/-- A training fails. A Full-rate attempt of a rate-step round is made three times before the fallback, which holds the port at Pale
rate; any other one waits for the cold-attempt interval (05 R157, 09 R307, R318). -/
def Tun.trainFail (now id : Nat) (cause : BitVec 4) (t : Tun) : Tun :=
  let p := t.port id
  if p.stepping ∧ t.fullAttempt id p then
    (t.portDown now id cause false).modPort id fun p => { p with stepFails := p.stepFails + 1, rateHeld := p.rateHeld || decide (p.stepFails = 2) }
  else (t.portDown now id cause true).modPort id fun p => { p with stepping := false, stepFails := 0 }

/-- Cause of an attempt that reaches its limit, by where it stood (09 Table 09-10). -/
def LinkState.failCause : LinkState → Option (BitVec 4)
  | .detect => some 2
  | .equalize => some 3
  | .deskew => some 4
  | _ => none

def Tun.attemptLimit (now id : Nat) (t : Tun) : Tun :=
  let p := t.port id
  match p.link.failCause with
  | some c => if p.waiting then t else t.trainFail now id c
  | none => t

def execAttemptLimit (t : TunId) (id : BitVec 9) (s : State) : Res := onTun t s (Tun.attemptLimit s.now id.toNat)

/-- The interval of 1 s is over: a new cold attempt. -/
def Tun.coldRetry (id : Nat) (t : Tun) : Tun :=
  let p := t.port id
  if p.link ≠ .detect ∨ ¬ p.waiting then t else (t.modPort id fun p => { p with waiting := false }).trainAnew id

def execColdAttemptRetry (t : TunId) (id : BitVec 9) (s : State) : Res := onTun t s (Tun.coldRetry id.toNat)

/-- An identity flit's fields (09 Table 09-5). -/
def identOf (b : List Byte) : Ident :=
  let flags := byteAt b 3
  { role := (byteAt b 1).extractLsb' 0 2, seen := flags.getLsbD 6, peerKnown := flags.getLsbD 5, row := byteAt b 4, col := byteAt b 5,
    portId := BitVec.ofNat 16 (leAt b 6 2), slot := BitVec.ofNat 16 (leAt b 8 2), ownInc := byteAt b 11, peerInc := byteAt b 12,
    nextRx := BitVec.ofNat 12 (leAt b 14 2), deviceId := BitVec.ofNat 64 (leAt b 16 8) }

/-- The peer's role and place fit the port (09 R313, 02 R43, R44); a group that serves as an annex pair takes no annex device (02 R35). -/
def Tun.identFits (t : Tun) (id : Nat) (role : Nat) (i : Ident) : Bool :=
  if isEndpointId id then role == 1
  else if isAnnexId id then
    if (t.port id).pairing then role == 1 && (i.slot == 0xFFFF || i.slot.toNat == id - 192) else role == 2
  else
    let n := t.trays
    let place (r c p : Nat) : Bool := i.row.toNat == r && i.col.toNat == c && i.portId.toNat == p
    role == 0 &&
      (if isMeshId id then place t.row ((t.col.num + (id - 256) + 1) % 4) (256 + 2 - (id - 256))
       else if id = 259 then place ((t.row + 1) % n) t.col.num 260
       else place ((t.row + n - 1) % n) t.col.num 259)

/-- First check of 09 R313 that an identity fails: its cause. -/
def Tun.identCause (t : Tun) (id : Nat) (b : List Byte) : Option (BitVec 4) :=
  let p := t.port id
  if byteAt b 2 ≠ (if p.genNow then 1 else 2) then some 6
  else if (byteAt b 3).extractLsb' 0 3 ≠ widthCode p.widthNow then some 7
  else if ¬ t.identFits id (byteAt b 1).toNat (identOf b) then some 0xD
  else none

/-- A peer identity in IDENTIFY (09 R313). The Tun answers with its own, SEEN set. -/
def Tun.identityReceive (now id : Nat) (b : List Byte) (t : Tun) : Tun :=
  if (t.port id).state ≠ .identify then t
  else match t.identCause id b with
    | some c => t.trainFail now id c
    | none => (t.modPort id fun p => { p with ident := some (identOf b) }).sendIdentity now id

def execTrainIdentityReceive (t : TunId) (id : BitVec 9) (payload : List Byte) (s : State) : Res :=
  onTun t s (Tun.identityReceive s.now id.toNat payload)

/-- The link may resume (09 R314, R316). -/
def Port.resumes (p : Port) (i : Ident) : Bool :=
  i.peerKnown && i.peerInc == p.incarn && p.peerIncarn == some i.ownInc && !p.mustFresh &&
    (i.nextRx == p.nextSeq || p.replay.any fun h => h.fseq == i.nextRx)
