/-- STAGE_BEGIN, STAGE_DATA, STAGE_COMMIT, STAGE_ABORT, QUERY_DEVICE_IDENTIFIERS, GET_FIRMWARE_PARAMETERS, REQUEST_UPDATE,
PASS_COMPONENT_TABLE, UPDATE_COMPONENT, FIRMWARE_DATA_RECEIVE, FIRMWARE_DATA_RETRY, ACTIVATE_FIRMWARE, GET_STATUS,
CANCEL_UPDATE_COMPONENT and CANCEL_UPDATE complete: a begun stage is erasing for its owner, the next bytes in order are programmed,
a complete image is verified, an abort returns the stage to IDLE, and the PLDM commands answer and drive the same stage. PLDM codes and the
device descriptor are the model's (log entries 32, 167). -/
def Obligations.StagingCommandsComplete : Prop :=
  ∀ (s : State) (src : Src) (q : Byte) (b : Bus), s.malt.alive = true →
    (∀ (kind : Byte) (len : Word), kind = 1 ∨ kind = 2 → 0x200 ≤ len.toNat → len.toNat ≤ maxImage kind.toNat → s.fw.stage = .idle →
      Answers (.stageBegin src q kind len) s fun t => t.fw.stage = .erasing ∧ t.fw.owner = ownerOf src ∧ t.fw.kind = kind.toNat ∧
        t.fw.length = len.toNat ∧ t.fw.progress = 0 ∧ t.fw.replyDue = true ∧ OnlyMalt s t) ∧
    (∀ (off : Word) data, 0 < data.length → data.length ≤ 236 → s.fw.stage = .receiving → s.fw.owner = ownerOf src → s.fw.kind = 2 →
      off.toNat = s.fw.progress →
      off.toNat + data.length ≤ s.fw.length → Answers (.stageData src q off data) s fun t =>
        Replied t src ⟨q, 0x51, 0, []⟩ ∧ t.fw.staging.bytes = s.fw.staging.bytes ++ data ∧
        t.fw.progress = s.fw.progress + data.length ∧ t.fw.stage = .receiving ∧ OnlyMalt s t) ∧
    (∀ (off : Word) data, 0 < data.length → data.length ≤ 236 → s.fw.stage = .idle → Answers (.stageData src q off data) s fun t =>
      Replied t src ⟨q, 0x51, 0x080D, []⟩ ∧ t.fw = s.fw ∧ OnlyMalt s t) ∧
    (∀ kind : Byte, s.fw.stage = .receiving → s.fw.owner = ownerOf src → s.fw.kind = kind.toNat → s.fw.progress = s.fw.length →
      Answers (.stageCommit src q kind) s fun t => t.fw = { s.fw with stage := .verifying, replyDue := true } ∧ OnlyMalt s t) ∧
    (s.fw.stage = .armed → s.fw.replyDue = false → Answers (.stageAbort src q) s fun t => Replied t src ⟨q, 0x53, 0, []⟩ ∧
      t.fw.stage = .idle ∧ t.fw.armedMalt = false ∧ t.fw.armedTun = false ∧ OnlyMalt s t ∧
      ∀ x k, ((s.flash x).bank k).state = .pending → ((t.flash x).bank k).state = .valid) ∧
    (s.busServes b = true → (s.bus b).eid ≠ 0 → s.malt.mctpBusy.length < 8 →
      exec (.queryDeviceIdentifiers b) s = .next (s.emitMalt (.pldm b 5 0x01 0
        (bytesLE 4 8 ++ [1, 1, 0, 4, 0] ++ bytesLE 4 Config.ianaNumber.toNat))) ∧
      exec (.getFirmwareParameters b) s = .next ((s.emitMalt (.fwParameters b s.fwComponents)).emitMalt (.pldm b 5 0x02 0 [])) ∧
      (∀ n, s.fw.updateMode = false → s.fw.stage = .idle → exec (.requestUpdate b n) s =
        .next ((s.modFw fun y => { y with updateMode := true, maxTransfer := n }).emitMalt (.pldm b 5 0x10 0 []))) ∧
      (∀ n, s.fw.updateMode = true → exec (.requestUpdate b n) s = .next (s.emitMalt (.pldm b 5 0x10 0x81 []))) ∧
      (s.fw.updateMode = true → exec (.passComponentTable b) s = .next (s.emitMalt (.pldm b 5 0x13 0 []))) ∧
      (∀ comp size, comp = 1 ∨ comp = 2 → 0x200 ≤ size → size ≤ maxImage comp → s.fw.updateMode = true → s.fw.stage = .idle →
        Answers (.updateComponent b comp size) s fun t => t.fw.stage = .erasing ∧ t.fw.owner = .pldm ∧ t.fw.kind = comp ∧
          t.fw.length = size ∧ t.fw.progress = 0 ∧ .pldm b 5 0x14 0 [] ∈ t.malt.out ∧ OnlyMalt s t) ∧
      exec (.activateFirmware b false) s = .next ((s.modFw fun y => { y with updateMode := false }).emitMalt (.pldm b 5 0x1A 0 [])) ∧
      exec (.activateFirmware b true) s = .next (s.emitMalt (.pldm b 5 0x1A 0x02 [])) ∧
      exec (.getStatus b) s = .next (s.emitMalt (.pldm b 5 0x1B 0 [s.fw.stage.code.setWidth 8])) ∧
      (s.fw.owner = .pldm → exec (.cancelUpdateComponent b) s =
        .next ((s.modFw fun y => { y with request := none }).emitMalt (.pldm b 5 0x1C 0 []))) ∧
      (s.fw.owner = .pldm → s.fw.stage = .receiving → s.fw.replyDue = false → Answers (.cancelUpdate b) s fun t => t.fw.stage = .idle ∧
        t.fw.owner = .none_ ∧ t.fw.armedMalt = false ∧ t.fw.armedTun = false ∧ t.fw.updateMode = false ∧ OnlyMalt s t)) ∧
    (∀ off n data, s.fw.request = some (off, n) → s.fw.stage = .receiving → s.fw.owner = .pldm → data.length = n → s.fw.kind = 2 →
      s.fw.progress + n = s.fw.length → Answers (.firmwareDataReceive data) s fun t =>
        t.fw.stage = .verifying ∧ t.fw.request = none ∧ t.fw.staging.bytes = s.fw.staging.bytes ++ data ∧
        t.malt.out = s.malt.out ++ [.fwComplete 0x16 0] ∧ OnlyMalt s t) ∧
    (∀ off n, s.fw.request = some (off, n) → s.fw.requestTries < 3 → exec .firmwareDataRetry s =
      .next ((s.modFw fun y => { y with requestTries := y.requestTries + 1 }).emitMalt (.fwData off n))) ∧
    (∀ off n, s.fw.request = some (off, n) → s.fw.requestTries = 3 → exec .firmwareDataRetry s =
      .next (s.modFw fun y => { y with request := none, updateMode := false, stage := .failed }))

------------------------------------------------------------

--- What you have to do ---
This exercise calls for the line containing "(∀ off n data, s.fw.request" and each line after it in the records, copied exactly.

--- Written answer ---
    (∀ off n data, s.fw.request = some (off, n) → s.fw.stage = .receiving → s.fw.owner = .pldm → data.length = n → s.fw.kind = 2 →
      s.fw.progress + n = s.fw.length → Answers (.firmwareDataReceive data) s fun t =>
        t.fw.stage = .verifying ∧ t.fw.request = none ∧ t.fw.staging.bytes = s.fw.staging.bytes ++ data ∧
        t.malt.out = s.malt.out ++ [.fwComplete 0x16 0] ∧ OnlyMalt s t) ∧
    (∀ off n, s.fw.request = some (off, n) → s.fw.requestTries < 3 → exec .firmwareDataRetry s =
      .next ((s.modFw fun y => { y with requestTries := y.requestTries + 1 }).emitMalt (.fwData off n))) ∧
    (∀ off n, s.fw.request = some (off, n) → s.fw.requestTries = 3 → exec .firmwareDataRetry s =
      .next (s.modFw fun y => { y with request := none, updateMode := false, stage := .failed }))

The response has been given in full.